Va detto che dopo dieci anni ancora non c’è unanimità sul significato preciso di tutti i soprannomi, malgrado abbia interpellato, in momenti diversi, esperti provenienti da diversi municipi, e financo dai comuni limitrofi. Sul Frappa c’è poco da dire, ovviamente: era sicuramente uno col naso grosso (ovvero “la nasca” o appunto “la frappa”); sul Crepa la teoria ormai comunemente accettata è che fosse uno dedito a piccole ruberie veniali, o magari uno che non restituiva i soldi ricevuti in prestito (uno che appunto “si crepava” la roba); Er Mefisto è stato identificato da molti antropologi come uno che stava a rota colle miccette (Mefisto è una marca nota di petardi economici), ma una corrente minoritaria ipotizza che potesse essere provvisto di un talento notevole e apprezzato nell’arte della flatulenza; chiaro il significato di Mezza Fella (il nome volgare della “mezza piotta”, ossia della banconota da cinquanta euro), ma non il perché caratterizzasse il suo detentore: forse un riferimento a un prestito in qualche modo passato alla storia, oppure il ricordo di un ingente acquisto di fumo? Infine, piena e totale oscurità sul Tacca: forse qualcuno che amava tenere il conto delle proprie copule sull’armadio? Nessuno lo sa con certezza. *
Di sicuro, senza neppure averla vista, la compagnia si presentava comunque variegata, intrigante, a suo modo pacatamente gagliarda.

Un mesetto fa invece tornavo da un caffè con un’amica (cioè, non era esattamente un’amica ma anche questo sarebbe un altro discorso…) ed ero per mia sfortuna su un autobus, con questi due gruppetti di ragazzini tra medie e inizio liceo. In mezzo, due ragazze più o meno carine, e tanto basta per scatenare il classico contrappunto protomachista a base di “Mbè, che cazzo te guardi?”, oltremodo spassoso vista l’età e la statura dei contendenti. A un certo punto uno del gruppetto di coda si alza ed avanza traballante verso il centro, con fare secondo lui spavaldo, incitato dai suoi drughi: “Boooo, Er Bestia s’è incazzato!”. Lo chiamavano proprio così: Er Bestia. Piccolo particolare però: Er Bestia era un cazzettino alto sì e no un metro e quarantatré, stabile come lo stipendio della stagista di un call center e robusto come l’erezione del decano della Corte Costituzionale. Poteva bastare una pacca sulla spalla un po’ troppo convinta per mandarlo in rianimazione. Eppure per i suoi amici lui era Er Bestia.
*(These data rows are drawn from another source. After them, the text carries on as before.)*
-- ==== Sys2Proof/Machine/Ops.lean ====
section
/-! DEFINITION. Machine/Ops.lean: the named operations every family shares: parts of the state, ply translation and DRAM access under
credits, host writes with dirty logging, MSI-X, events, completion entries and fences. -/
namespace Sys2Proof.Machine

/-! Parts of the state -/

/-- The state with its device part changed. -/
def State.onDev (s : State) (f : Dev → Dev) : State := { s with dev := f s.dev }
/-- The state with its ledger changed. -/
def State.onSkein (s : State) (f : Skein → Skein) : State := { s with skein := f s.skein }

/-- A ply. -/
def Dev.ply (d : Dev) (p : Fin 64) : Ply := at' d.plies p
/-- The device with one ply changed. -/
def Dev.updPly (d : Dev) (p : Fin 64) (f : Ply → Ply) : Dev := { d with plies := upd d.plies p f }
/-- A port. -/
def Dev.port (d : Dev) (q : Fin 4) : Port := at' d.ports q
/-- The device with one port changed. -/
def Dev.updPort (d : Dev) (q : Fin 4) (f : Port → Port) : Dev := { d with ports := upd d.ports q f }
@[inherit_doc Dev.ply] def State.ply (s : State) (p : Fin 64) : Ply := s.dev.ply p
@[inherit_doc Dev.port] def State.port (s : State) (q : Fin 4) : Port := s.dev.port q
@[inherit_doc Dev.updPly] def State.updPly (s : State) (p : Fin 64) (f : Ply → Ply) : State := s.onDev (·.updPly p f)
@[inherit_doc Dev.updPort] def State.updPort (s : State) (q : Fin 4) (f : Port → Port) : State := s.onDev (·.updPort q f)

/-- A submission ring of a ply. -/
def State.ring (s : State) (p : Fin 64) (r : Fin 4) : SubRing := at' (s.ply p).rings r
/-- The state with one submission ring changed. -/
def State.updRing (s : State) (p : Fin 64) (r : Fin 4) (f : SubRing → SubRing) : State :=
  s.updPly p fun y => { y with rings := upd y.rings r f }
/-- The state with a completion ring changed. -/
def State.updCq (s : State) (p : Fin 64) (f : CplRing → CplRing) : State := s.updPly p fun y => { y with cq := f y.cq }

/-- The record of outputs with one more (log entry 4). -/
def Dev.emit (d : Dev) (o : Out) : Dev := { d with out := o :: d.out }
@[inherit_doc Dev.emit] def State.emit (s : State) (o : Out) : State := s.onDev (·.emit o)

/-- The next value of the model's free-value counter. -/
def State.tick (s : State) : State := s.onDev fun d => { d with fresh := d.fresh + 1 }

/-- The clocked part of the device runs: REFCLK0 is present, VAON holds, no reset is held, no thermal trip, and the device is not in WATCH (R425,
R435, R437, R438, R440). -/
def Dev.alive (d : Dev) : Bool := d.refclk && d.power.vaonOk && !d.power.held && !d.power.tripped && d.power.state != .watch

/-- A command of a block that needs the clocked part: while that part stands still the command has no effect (R425, R435, R440). -/
def State.clocked (s : State) (f : State → Res) : Res := if s.dev.alive then f s else .next s

/-- Every ply number. -/
def allPlies : List (Fin 64) := allFin 64
/-- Every port number. -/
def allPorts : List (Fin 4) := allFin 4

/-- Fold a change over a list of indices. -/
def State.each {α : Type} (s : State) (l : List α) (f : State → α → State) : State := l.foldl f s

/-- Whether a class A ply exists (R48, R56). -/
def Dev.isClassA (d : Dev) (p : Fin 64) : Bool := (d.ply p).cls == .a && (d.ply p).state != .absent

/-! Host ports (R321, R322) -/

/-- R321: lanes that the strap gives a port. -/
def strapLanes (strap q : Fin 4) : Nat :=
  (([[16, 0, 0, 0], [8, 8, 0, 0], [8, 4, 4, 0], [4, 4, 4, 4]] : List (List Nat)).getD strap.val []).getD q.val 0

/-- A port that the strap leaves without lanes is absent (R322). -/
def Dev.portPresent (d : Dev) (q : Fin 4) : Bool := decide (0 < strapLanes d.power.strap q)

/-! Configuration registers of a port that other blocks look at (R326, R328, R333; layout PRESUMED from PCIe 5.0, log entry 20) -/

/-- Reset value of a configuration dword that the host may write. -/
def cfgReset (off : Nat) : Word :=
  if 0x218 ≤ off ∧ off < 0x258 then 0x9C38
  else word ((([(0x78, 0x2910), (0xA0, 5), (0x108, 0x00400000), (0x10C, 0x00462030), (0x114, 0xE000)] : List (Nat × Nat)).find? (·.1 == off)).elim 0 (·.2))

/-- A configuration dword as written. -/
def Port.cfgWord (p : Port) (off : Nat) : Word := Map.get p.cfg (cfgReset off) off

/-- Bus Master Enable. -/
def Port.busMaster (p : Port) : Bool := bit (p.cfgWord 0x04).toNat 2
/-- The PCI-PM state is D0. -/
def Port.inD0 (p : Port) : Bool := fld (p.cfgWord 0x44).toNat 1 0 == 0
/-- PME_En. -/
def Port.pmeEn (p : Port) : Bool := bit (p.cfgWord 0x44).toNat 8
/-- PASID Enable (R107). -/
def Port.pasidEn (p : Port) : Bool := bit (p.cfgWord 0x25C).toNat 16
/-- ATS Enable. -/
def Port.atsEn (p : Port) : Bool := bit (p.cfgWord 0x264).toNat 31
/-- PTM Enable (R332). -/
def Port.ptmEn (p : Port) : Bool := bit (p.cfgWord 0x270).toNat 0
/-- ASPM L1 enabled in Link Control (R331). -/
def Port.aspmL1 (p : Port) : Bool := bit (p.cfgWord 0x80).toNat 1
/-- Max_Read_Request_Size in bytes (R73, R326). -/
def Port.mrrs (p : Port) : Nat := 128 * 2 ^ fld (p.cfgWord 0x78).toNat 14 12
/-- Host traffic may leave the port: D0 and Bus Master Enable (R333). -/
def Port.trafficOk (p : Port) : Bool := p.inD0 && p.busMaster

/-- A word of the MSI-X table; every vector is masked at reset. -/
def Port.msixWord (p : Port) (i : Nat) : Word := Map.get p.msix (if i % 4 = 3 then 1 else 0) i

/-- A posted write or message leaves the port, or waits in order while the port's traffic is held (R333). -/
def Dev.post (d : Dev) (q : Fin 4) (o : Out) : Dev :=
  let pt := d.port q
  if pt.trafficOk ∧ pt.held = [] then d.emit o else d.updPort q fun pt => { pt with held := pt.held ++ [o] }

/-- A write of the device's own, without a PASID, to a port's host memory (R107). -/
def Dev.postWrite (d : Dev) (q : Fin 4) (addr : Nat) (bs : List Byte) : Dev := d.post q (.hostWrite q (d.port q).atsEn 0 addr bs)

/-- An MSI-X message of a vector: sent, or pending while the function or the vector is masked (R103, R104). -/
def Dev.sendMsix (d : Dev) (q : Fin 4) (v : Nat) : Dev :=
  let pt := d.port q
  let ctl := (pt.cfgWord 0x50).toNat
  if !bit ctl 31 then d
  else if bit ctl 30 || bit (pt.msixWord (4 * v + 3)).toNat 0 then
    if v ∈ pt.pba then d else d.updPort q fun pt => { pt with pba := pt.pba ++ [v] }
  else
    d.post q (.msix q v (DWord.ofWords (pt.msixWord (4 * v + 1)) (pt.msixWord (4 * v))) (pt.msixWord (4 * v + 2)))

/-- Pending vectors that are no longer masked fire (R103). -/
def Dev.flushPba (d : Dev) (q : Fin 4) : Dev :=
  let vs := (d.port q).pba
  vs.foldl (fun d v => d.sendMsix q v) (d.updPort q fun pt => { pt with pba := [] })

/-! Host writes of a ply (R108, R120, R121) with dirty logging (R125) -/

/-- Bitmap line and bit of a page in a window, if the page lies in it: (line address, byte in line, bit). -/
def LogWindow.place (w : LogWindow) (useB : Bool) (addr : Nat) : Option (Nat × Nat × Nat) :=
  if w.base ≤ addr ∧ addr < w.base + w.pages * 4096 then
    let pg := (addr - w.base) / 4096
    let byte := (if useB then w.mapB else w.mapA) + pg / 8
    some (byte / 64 * 64, byte % 64, pg % 8)
  else none

/-- One bit of the active bitmaps is set through the 64-entry cache (R125). On the first miss of a line the device reads it from the manager's host
memory: `host` are the bytes found there. It holds the bitmap exclusively, so it knows what it wrote back itself. The line pushed out is written
back. -/
def DirtyLog.mark (l : DirtyLog) (host : List Byte) (line byte b : Nat) : DirtyLog × Option (Nat × List Byte) :=
  let new := (Map.get l.lines host line).modify byte fun x => x ||| BitVec.ofNat 8 (2 ^ b)
  let cached := line :: l.cached.filter (· != line)
  let l := { l with lines := Map.ins l.lines line new }
  match cached.drop 64 with
  | [] => ({ l with cached := cached }, none)
  | v :: _ => ({ l with cached := cached.take 64 }, some (v, Map.get l.lines [] v))

/-- The pages that a write of `n` bytes touches. -/
def pagesOf (addr n : Nat) : List Nat :=
  if n = 0 then [] else (List.range ((addr + n - 1) / 4096 - addr / 4096 + 1)).map fun i => (addr / 4096 + i) * 4096

/-- The running policy (R312). -/
def Dev.policy (d : Dev) : Option Policy := d.ely.running.map (·.policy)

/-- The manager's port: the running policy's (R13, R312). -/
def Dev.manager (d : Dev) : Option (Fin 4) := d.policy.map (·.manager)

/-- Whether a port can issue manager commands now: it is the manager's, and it is not down (R312, R337). -/
def Dev.isManager (d : Dev) (q : Fin 4) : Bool := d.manager == some q && !(d.port q).down

/-- A ply's policy entry; empty where no policy runs (R106). -/
def Dev.entry (d : Dev) (p : Fin 64) : PlyPolicy :=
  match d.policy with
  | some pol => at' pol.plies p
  | none => PlyPolicy.empty

/-- A bitmap line that is not in the cache is read from the manager's host memory, and one pushed out is written back (R125). What the host's line
holds when the device first reads it is a free value (log entry 87). -/
def Dev.logMark (d : Dev) (p : Fin 64) (x : Nat × Nat × Nat) : Dev :=
  let l := (d.ply p).log
  let (l', evict) := l.mark ((List.range 64).map (Config.freeByte d.fresh)) x.1 x.2.1 x.2.2
  let d := if l.cached.contains x.1 then d else
    let d := { d with fresh := d.fresh + 1 }
    match d.manager with
    | some q => d.emit (.hostRead q (d.port q).atsEn 0 x.1 64)
    | none => d
  let d := d.updPly p fun y => { y with log := l' }
  match evict, d.manager with
  | some (a, bs), some q => d.postWrite q a bs
  | _, _ => d

/-- The bits of every page a logged write touches are set before the write is posted, in every window in which the page lies; a page in none sets
OUTSIDE (R125, R126). -/
def Dev.logWrite (d : Dev) (p : Fin 64) (addr n : Nat) : Dev :=
  if (d.ply p).log.on then
    (pagesOf addr n).foldl (fun d pg =>
      let l := (d.ply p).log
      match l.windows.filterMap (·.place l.useB pg) with
      | [] => d.updPly p fun y => { y with log := { y.log with outside := true } }
      | xs => xs.foldl (fun d x => d.logMark p x) d) d
  else d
Di chi è la responsabilità di una denominazione così rovinosamente overpromising, come diciamo noi pubblicitari? Di Romanzo Criminale, ovvio. Non può essere diversamente se nell’ultimo lustro il soprannome romano si è incattivito e intrucidito in modo sistematico, perdendo però tragicamente di credibilità. Siamo passati dalla sorniona faciloneria der Crepa, bono e caro anche se poi magari te dà la sòla, alla ridicola isteria der Bestia, il campione cittadino dell’autosopravvalutazione. E allora mi chiedo: è questa la città che vogliamo lasciare ai giovani? Sono questi i soprannomi che vogliamo consegnare ai nostri figli? Perché se le cose rimangono così, e lo dico a malincuore, io a Roma non ci torno.

* Le ricerche si sono improvvisamente ridestate proprio grazie a questo post. Condivido qui per pienezza informativa il prezioso contributo tempestivamente inviato dal Prof. Alessandro Zuccherofino: Il problema qui è che i soprannomi romani dipendono tanto da momenti “storici”, in cui commetti qualcosa per cui sarai bollato a vita da un determinato gruppo di amici, che da tue caratteristiche ontologiche. Al che, il famigerato “Tacca” potrebbe essere sia uno a cui il cellulare non prende mai (le tacche a Roma sono le barre che indicano la qualità della linea ricevuta dal cellulare) oppure un tizio parsimonioso che a forza di essere definito taccagno diviene “Er Tacca”. Non possiamo inoltre escludere il fatto che facesse semplicemente Tacca di cognome. Senza la spiegazione degli amici, è veramente impossibile da capire.”